Um jovem sorridente destoava no mercado, cheio de pessoas atarefadas e sisudas
Em uma fria tarde de nosso inverno, minha esposa e eu saímos para fazer compras. Aproveitávamos os últimos dias de férias para repor algumas coisas que nos faltavam. Como a parte que me coube eram as frutas e verduras, acabei primeiro e então decidi tomar um café enquanto a aguardava. A espera permitiu-me ser mais observador que o comum, a começar pela mensagem na pequena embalagem de açúcar – “curta seus amigos”. A clássica lembrança que devemos nos fazer de tempos em tempos.

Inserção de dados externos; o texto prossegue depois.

-- ==== Sys2Proof/Machine/Agree.lean ====
section
/-! DEFINITION. What the two modules of a pair agree: slots (R346 to R348), the start of a run and the phase of ticks
(R349, R350), retrains (R351), handover and retirement (R362, R363), SYNC (R364), the digests of the self-test
(R365) and health (R366). -/

namespace Sys2Proof.Machine

/-! ## Slots -/

/-- The follower compares the regions that a SLOT message names, and answers ACK or NAK. -/
def State.judgeSlot (s : State) (n crc : Nat) : State :=
  if crc32c (s.slotRegion n) = crc then
    ((s.setSlotSt n 7).setSlot n { s.slot n with acked := true }).toPartner 1 0x11 [n]
  else s.toPartner 1 0x12 [n]

/-- A SLOT message whose forwarded writes have all been applied is judged; the others wait. -/
def State.judgeWaiting (s : State) : State :=
  let ready (m : List Nat) := decide (0 ≤ sdiff 16 (smGet (fun _ => 0) (s.peerPort 2).rxSeq 2) (m.getD 1 0))
  let now := s.pair.slotWait.filter ready
  let s := s.modPair (fun p => { p with slotWait := p.slotWait.filter (fun m => !ready m) })
  now.foldl (fun s m => s.judgeSlot (m.getD 0 0) (m.getD 2 0)) s

/-- SLOT: the follower takes the slot's registers and its target, and judges it once FORWARD frame `fwd` has been
applied. -/
def execSlotMessage (n : Fin 32) (target action mask0 mask1 mask2 mask3 fwd crc : Nat) (s : State) : Res :=
  let n := n.val
  if !s.pairMode || !s.follows then .next s
  else
    let s := (s.setSlot n {}).wrs [(Reg.APPLY_SLOT_TARGET n, target), (Reg.APPLY_SLOT_ACTION n, action),
      (Reg.APPLY_SLOT_MASK0 n, mask0), (Reg.APPLY_SLOT_MASK1 n, mask1), (Reg.APPLY_SLOT_MASK2 n, mask2),
      (Reg.APPLY_SLOT_MASK3 n, mask3)]
    let s := s.modPair (fun p => { p with
      slotWait := p.slotWait.filter (fun m => m.getD 0 0 != n) ++ [[n, fwd, crc]] })
    .next s.judgeWaiting

/-- SLOT_ACK: before line T - 16 is admitted, the leader confirms. -/
def execSlotAck (n : Fin 32) (s : State) : Res :=
  let n := n.val
  if s.leads && s.paired && s.slotSt n == 7 && decide (0 ≤ ldiff (ladd (s.slotTarget n) (-16)) s.nextLine) then
    .next ((s.setSlotSt n 1).toPartner 1 0x13 [n])
  else .next s

/-- SLOT_NAK: a rescheduling, and one more DIGEST_FAIL; the regions are forwarded again. -/
def execSlotNak (n : Fin 32) (s : State) : Res :=
  let n := n.val
  if s.leads && s.paired && s.slotSt n == 7 then
    .next (((s.count Reg.PAIR_DIGEST_FAIL).sendRegions n).reschedule n 0)
  else .next s

/-- CONFIRM: before line T - 8 is admitted, the follower's slot is ARMED. -/
def execSlotConfirm (n : Fin 32) (s : State) : Res :=
  let n := n.val
  if s.follows && s.slotSt n == 7 && (s.slot n).acked && decide (0 ≤ ldiff (ladd (s.slotTarget n) (-8)) s.nextLine) then
    .next (s.setSlotSt n 1)
  else .next s

/-- SLOT_ACK_DEADLINE: line T - 16 has been admitted without ACK. A frozen pair agrees nothing (R103). -/
def execSlotAckDeadline (n : Fin 32) (s : State) : Res :=
  let n := n.val
  if s.leads && s.slotSt n == 7 && decide (0 < ldiff s.nextLine (ladd (s.slotTarget n) (-16))) then
    if s.paired then .next (s.reschedule n 0)
    else if s.frozenPair then .next (s.slotRefuse n 0x0009 0)
    else .next s
  else .next s

/-- The channels that a slot acts on: those of its masks, or all 16 of each plane. -/
def State.slotReach (s : State) (n : Nat) : List Nat :=
  if onPlanes (s.slotAction n) then (s.slotPlanes n).flatMap planeChannels else s.slotChannels n

/-- ABSENT from a line for channels; sending resumes at a line. -/
def State.absentFor (s : State) (cs : List Nat) (line : Nat) : State :=
  s.modPair (fun p => { p with absentFrom := p.absentFrom ++ cs.map (fun c => (c, line)) })
def State.resumeFor (s : State) (cs : List Nat) (line : Nat) : State :=
  s.modPair (fun p => { p with resumeAt := p.resumeAt ++ cs.map (fun c => (c, line)) })

/-- IN_DOUBT: ACK has been sent and line T - 8 admitted without CONFIRM. -/
def execInDoubt (n : Fin 32) (s : State) : Res :=
  let n := n.val
  if s.follows && s.slotSt n == 7 && (s.slot n).acked && (s.slot n).fromLine.isNone && !s.pair.inDoubt.contains n &&
      decide (0 < ldiff s.nextLine (ladd (s.slotTarget n) (-8))) then
    let s := (s.absentFor (s.slotReach n) (s.slotTarget n)).modPair (fun p => { p with inDoubt := p.inDoubt ++ [n] })
    .next (if s.peerUp 2 then s.showDoubt.toPartner 1 0x14 [n] else s.showDoubt)
  else .next s

/-- IN_DOUBT_ANSWER: the slot is applied from an agreed line, or discarded at once. -/
def execInDoubtAnswer (n : Fin 32) (applied : Bool) (line : Nat) (s : State) : Res :=
  let n := n.val
  if !s.pair.inDoubt.contains n then .next s
  else
    let cs := s.slotReach n
    let s := (s.modPair (fun p => { p with inDoubt := p.inDoubt.filter (· != n) })).showDoubt
    if applied then .next ((s.setSlot n { s.slot n with fromLine := some line }).resumeFor cs line)
    else
      .next ((s.setSlotSt n 6).modPair (fun p => { p with
        absentFrom := p.absentFrom.filter (fun e => !(cs.contains e.1 && e.2 == s.slotTarget n)) }))

/-- The leader's answer to a question about a slot in doubt: whether it has confirmed it, and a line of
A + GUARD. -/
def State.answerDoubt (s : State) (n : Nat) : State :=
  let st := s.slotSt n
  let applied := st == 1 || st == 2 || st == 3 || st == 4
  s.toPartner 1 0x15 [n, b2n applied, ladd s.nextLine s.guard]

/-- SLOT_CANCEL_MESSAGE. -/
def execSlotCancelMessage (n : Fin 32) (s : State) : Res :=
  let n := n.val
  if s.follows && (s.slotSt n == 1 || s.slotSt n == 7) then
    .next ((s.setSlotSt n 6).modPair (fun p => { p with slotWait := p.slotWait.filter (fun m => m.getD 0 0 != n) }))
  else .next s

/-! ## The start of a run, and the phase of ticks -/

/-- The run number on every channel page. -/
def State.setRunNum (s : State) (n : Nat) : State :=
  channels.foldl (fun s c => s.wrF (Reg.CH_PROTO_STATUS c) 7 0 n) (s.modLine (fun l => { l with runNum := n % 256 }))

/-- START_MESSAGE: from the leader, or from the root of the ring (R83). -/
def execStartMessage (startLine run t : Nat) (s : State) : Res :=
  let s := s.till t
  if s.runSt ≠ 1 then .next s
  else
    let src := fld s.line.runCfg 1 0
    if src = 3 ∧ s.follows then
      let s := (s.modLine (fun l => { l with startLine := startLine })).setRunNum run
      .next (s.wr Reg.LINE_ADMIT_LINE startLine).beginRun
    else if src = 2 ∧ s.ringMode ∧ !s.isRoot then
      .next (s.sendRing 0x0A [startLine, run]).beginRun
    else .next s

/-- The largest error since TICK_SKEW_MAX was read. -/
def State.skewMax (s : State) (e : Nat) : State :=
  if s.rdF Reg.PAIR_TICK_SKEW_MAX 15 0 < e then s.wrF Reg.PAIR_TICK_SKEW_MAX 15 0 (min 0xFFFF e) else s

/-- The comparison of one tick: e in clocks (R350). -/
def State.comparePhase (s : State) (e : Int) : State :=
  let phi := clampI (-160) 160 (s.phi - clampI (-8) 8 e)
  let ns := (e * 5).fdiv 4
  let s := (s.wr Reg.PAIR_TICK_SKEW (satSgn 16 ns + unsgn 16 phi * 65536)).skewMax ((e.natAbs * 5 + 3) / 4)
  let sk := if e.natAbs > 80 then s.pair.skewRun + 1 else 0
  let lm := if phi.natAbs = 160 then s.pair.limitRun + 1 else 0
  let s := s.modPair (fun p => { p with skewRun := sk, limitRun := lm })
  if sk = 64 ∨ lm = 64 then s.intSet Reg.pagePAIR 15 else s

/-- TICK_INSTANT: the leader's tick of a line at an FRC value of its own. -/
def execTickInstant (line leaderFrc : Nat) (s : State) : Res :=
  match s.tickOf line, (s.peerPort 2).offset with
  | some f, some o =>
    if s.pairMode && s.follows && s.peerUp 2 then
      .next (s.comparePhase ((f : Int) - ((leaderFrc : Int) - o)))
    else .next s
  | _, _ => .next s

/-! ## Retrains (R351) -/

def State.setGrant (s : State) (c v : Nat) : State :=
  s.modPair (fun p => { p with grants := smSet (fun _ => 0) p.grants c v })

/-- RETRAIN_REQUEST of the follower: granted while PAIRED, with no grant held for the head and this module's
lane ACTIVE, and refused otherwise. -/
def execRetrainRequest (c : Fin 128) (_rateUp : Bool) (s : State) : Res :=
  let c := c.val
  if s.leads && s.paired && smGet (fun _ => 0) s.pair.grants c == 0 && s.laneActive c then
    .next ((s.setGrant c 2).toPartner 1 0x21 [c])
  else .next (if s.leads then s.toPartner 1 0x23 [c] else s)

/-- The leader's grant reaches the follower. -/
def State.granted (s : State) (c : Nat) : State :=
  match (s.lane c).asked with
  | some up => if s.laneActive c then s.startDegraded c up else s
  | none => s

/-- The leader's refusal reaches the follower: the request is deferred (R200). -/
def State.notGranted (s : State) (c : Nat) : State :=
  match (s.lane c).asked with
  | some up => if s.laneActive c && !s.retrainPending c then s.deferRetrain c up else s
  | none => s

/-- The partner's lane to a head is ACTIVE (1), FAILED (2) or neither. A grant that it held lasts until it is ACTIVE
or FAILED again. -/
def State.partnerLane (s : State) (c v : Nat) (head : List Nat) : State :=
  let s := (s.wrB (Reg.CH_LINK_STATUS c) 8 (v == 1)).modPair (fun p => { p with
    partnerHeads := smSet (fun _ => []) p.partnerHeads c (if v = 1 then head else []) })
  let s := if v != 0 && smGet (fun _ => 0) s.pair.grants c == 2 then s.setGrant c 0 else s
  if v == 1 && !s.printing then s.releaseOne c else s

/-! ## Handover and retirement -/

/-- A request of the partner (R362). If both have asked in the same exchange, the leader's is agreed. -/
def State.partnerAsks (s : State) (retire : Bool) : State :=
  if !s.leads then s
  else if s.changePending || !s.canChange then s.toPartner 1 0x32 []
  else
    let s := s.wr Reg.PAIR_HANDOVER_STATUS (b2n retire * 8)
    s.agreeChange retire false

/-- The leader has agreed a change at a line, its own or this module's. A request of this module that the leader's
precedes is refused (R362). -/
def State.changeAgreed (s : State) (retire : Bool) (line : Nat) (leaders : Bool) : State :=
  let asked := s.changePending
  let s := s.modPair (fun p => { p with handover := some { retire := retire, mine := !leaders, line := line } })
  let s := if !leaders then s.setChange 1
    else if asked then s.setChange 3
    else s.wr Reg.PAIR_HANDOVER_STATUS (1 + b2n retire * 8)
  s.wr Reg.PAIR_HANDOVER_LINE line

/-- A request of this module has been refused. -/
def State.changeRefused (s : State) : State :=
  if s.changePending && s.pair.handover.isNone then s.setChange 3 else s

/-- The roles swap (R363). -/
def State.swapRoles (s : State) : State :=
  if s.leads then s.release.setRole 2 else (s.setRole 1).claim 2

/-- The retiring module: HALT, SAFE, FOLLOWER. -/
def State.retireSelf (s : State) : State :=
  let s := if s.leads then s.release.setRole 2 else s
  s.pairSafe causeRetire

/-- Its partner: LEADER, ALONE at L. -/
def State.partnerRetires (s : State) : State :=
  let s := if s.leads then s else (s.setRole 1).claim 2
  (s.modPair (fun p => { p with partnerGone := true, lost := true, synced := false })).setCond 6

/-- HANDOVER_AT_LINE: the agreed line is admitted. -/
def execHandoverAtLine (s : State) : Res :=
  match s.pair.handover with
  | none => .next s
  | some h =>
    if ldiff s.nextLine h.line < 0 then .next s
    else
      let s := s.modPair (fun p => { p with handover := none })
      let s := ((s.setChange 2).intSet Reg.pagePAIR 14).tallyAt 0x0062 0x6B 0 1 h.line (b2n h.retire)
      .next (if !h.retire then s.swapRoles else if h.mine then s.retireSelf else s.partnerRetires)

/-! ## SYNC on the follower (R364) -/

/-- SYNC_ENTRY. -/
def execSyncEntry (s : State) : Res := .next (if s.syncReady then s.enterSync else s)

/-- The follower may join at a line: the job that R364 asks for is loaded. -/
def State.mayJoin (s : State) (line : Nat) : Bool :=
  if s.streaming then (s.neededRows line).all s.rowReady else s.repAgreed s.mainRep

/-- The follower enters a run that goes on, from a line (R364). -/
def State.joinRun (s : State) (line : Nat) : State :=
  let la := s.rdF Reg.LINE_LOOKAHEAD 5 0
  let s := s.modLine (fun l => { l with
    runCfg := putFld (s.rd Reg.LINE_RUN_CFG) 1 0 3, stopLine := s.rd Reg.LINE_STOP_LINE, stopped := [], runTicks := 0
    runIntervals := 0 })
  let s := (s.emitTables.setRunNum s.line.runNum).wrs [(Reg.JOB_MAX_OFFSET, s.maxOffset), (Reg.LINE_ADMIT_LINE, line),
    (Reg.LINE_CURRENT_LINE, ladd line (-(la : Int) - 1))]
  (((s.releaseRows.setModule 5).setRun 2).intSet Reg.pageLINE 8).lossCheck

/-- SYNC_COMPLETE: on the follower the tables received become ACTIVE, and it asks the leader how SYNC ends; on the leader
what has waited is forwarded. -/
def execSyncComplete (s : State) : Res :=
  if s.cond ≠ 2 then .next s
  else if s.leads then .next s.leaderSynced
  else if s.printing then .next s
  else
    let s := { s with scr := { s.scr with active := s.scr.target } }
    .next (((mirrorPages.foldl (fun s p => s.copyShadows (rwsKeys p)) s).carryEnc s).toPartner 1 0x43 [])

/-- The leader's answer: whether a run goes on, and JOIN_LINE = A + GUARD. -/
def State.answerSync (s : State) : State :=
  if s.leads && s.cond == 2 then s.toPartner 1 0x42 [b2n (s.runSt == 2), ladd s.nextLine s.guard] else s

/-- The follower is PAIRED, in a run from JOIN_LINE on; without its job it stays in SYNC. -/
def State.syncAgreed (s : State) (inRun : Bool) (line : Nat) : State :=
  if !s.follows || s.cond != 2 || inRun && !s.mayJoin line then s
  else
    let s := (s.modPair (fun p => { p with synced := true })).setCond 3
    if inRun then s.joinRun line else s

/-! ## The self-test (R365) -/

/-- DIGEST_NOW. -/
def State.digestNow (s : State) (src : Req) : State :=
  if !s.pairMode then s.errAt Reg.pagePAIR 0x0101 Reg.PAIR_PAIR_CTRL src else s.startDigest
def execDigestNow (src : Req) (s : State) : Res :=
  if s.cutOff src then .next s else
  .next (s.digestNow src)

/-- SELF_TEST_DIGEST: the leader's second has passed; the follower takes its digests at the leader's line (log 99). -/
def execSelfTestDigest (s : State) : Res := .next (if s.leads then s.startDigest else s)

/-- DIGEST_FAIL: the follower sends ABSENT; the leader forwards its ACTIVE contents, and after them the line at which the
follower resumes. -/
def execDigestFail (target : Nat) (s : State) : Res :=
  if !s.pair.repair.contains target then .next s
  else
    let s := s.modPair (fun p => { p with repair := p.repair.filter (· != target) })
    if s.leads then
      let s := s.sendActive target
      .next (s.toPartner 2 0x04 [target, ladd s.nextLine s.guard])
    else if s.printing then .next (s.absentFor (digestChans target) s.nextLine)
    else .next s

/-- The line at which sending resumes. -/
def State.takeResume (s : State) (target line : Nat) : State :=
  let cs := (digestChans target).filter (fun c => s.pair.absentFrom.any (fun e => e.1 == c))
  if s.follows then s.resumeFor cs line else s

/-! ## Health (R366, R379) -/

/-- Whether an instant lies within the last n ms. -/
def State.within (s : State) (t : Option Nat) (ms : Nat) : Bool :=
  match t with
  | some f => decide (s.since f ≤ msClk ms)
  | none => false

/-- HEALTH. -/
def State.health (s : State) : Nat :=
  min 255 (128 - s.activeLanes.length)
    + b2n ((List.range 6).any (fun d => s.stCode (Reg.pageDRAM d) == 3)) * 2 ^ 8
    + b2n ((List.range 128).any s.laneHalf) * 2 ^ 9
    + b2n ((List.range 4).any (fun g => s.lampStep g != 0)) * 2 ^ 10
    + b2n (s.width 2 != 0) * 2 ^ 11 + b2n (!s.netPath) * 2 ^ 12 + b2n (!s.within s.pair.answerAt 2000) * 2 ^ 13
    + b2n (s.within s.line.sealAt 10000) * 2 ^ 14 + b2n (s.within s.line.missAt 10000) * 2 ^ 15

/-- HEALTH: published to the partner; its report is shown. -/
def execHealthPublish (partner : Option Nat) (s : State) : Res :=
  if !s.pairMode then .next s
  else
    let s := s.wr Reg.PAIR_HEALTH s.health
    let s := match partner with
      | some h => s.wr Reg.PAIR_PARTNER_HEALTH (h % 65536)
      | none => s
    .next (s.toPartner 3 0x03 [s.rd Reg.PAIR_HEALTH])

end Sys2Proof.Machine
end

De onde eu estava, podia ver também as reações e expressões faciais das pessoas enquanto faziam suas compras. Cada qual não tinha olhos para ninguém, giravam e apertavam laranjas, tomates, cebolas, certificando-se que levariam o melhor para casa. No chão, embaixo das bancas via-se o resultado de mãos e mentes apressadas sem que ninguém se importasse com isso, exceto por uma laranja que, ao cair, rolou em direção de uma jovem senhora que abaixando e com pressa, recolocou no monte, tão depressa que parecia estar fazendo a coisa errada. Um senhor aparentando ter uns 70 anos, cabelos bem alvos, as duas mãos descansando nos bolsos de um comprido casaco preto, daqueles que não se propõem a ser bonitos, apenas quente, confortável, observava os preços, pensava, pensava e seguia fazendo suas pesquisas mentais. Não sei se achou caro ou se apenas estava passando o tempo, não comprou nada. Saiu indiferente. Nenhum sorriso na face, rosada pelo frio e enrugada pelos muitos anos. Ele era o “retrato” de todos que ocupavam aquele hipermercado. Cada um por si e para si.
O que destoou no ambiente foi a entrada de um jovem rapaz, cabelos encaracolados, denunciando serem batidos com as mãos. Trajava uma bermuda jeans, abaixo dos joelhos, no qual prendia um grande chaveiro. Usava uma camiseta escura que, acredito, foi pensada por uma mãe para combinar com seu belo rapaz. À medida que se aproximava, eu notava que ele ria abertamente, sem proibições. Não havia como não notá-lo, era vida no meio de nós. Enquanto cumprimentava, percebi que não era correspondido, senão por uma criança, que, ao seu aceno, retribuiu com um sorriso verdadeiro. Neste momento, ele olhou para mim e fez uma graciosa saudação, com a mão destacada acima de sua cabeça e, acreditem, de novo, o largo sorriso, daqueles que vão de canto a canto da boca, próprio dos seres humanos especiais. Senti-me abraçado. Como bem disse um desconhecido: o sorriso é um abraço que se dá de longe.
Envolto em muitos pensamentos, ali estava eu, aprendendo a viver melhor com uma criança e um jovem, porque me permiti um café. Também fiquei com uma leve tristeza, ao perceber o quanto estamos nos distanciando uns dos outros, ferindo e sendo feridos pela mortal indiferença. Tão perto e ao mesmo tempo tão longe uns dos outros. De súbito, acordei do que não foi um sonho. Na tela do celular lia: “esposa,”. Levantei os olhos e lá estava ela, linda como sempre, trazendo um carrinho cheio das coisas que gostamos.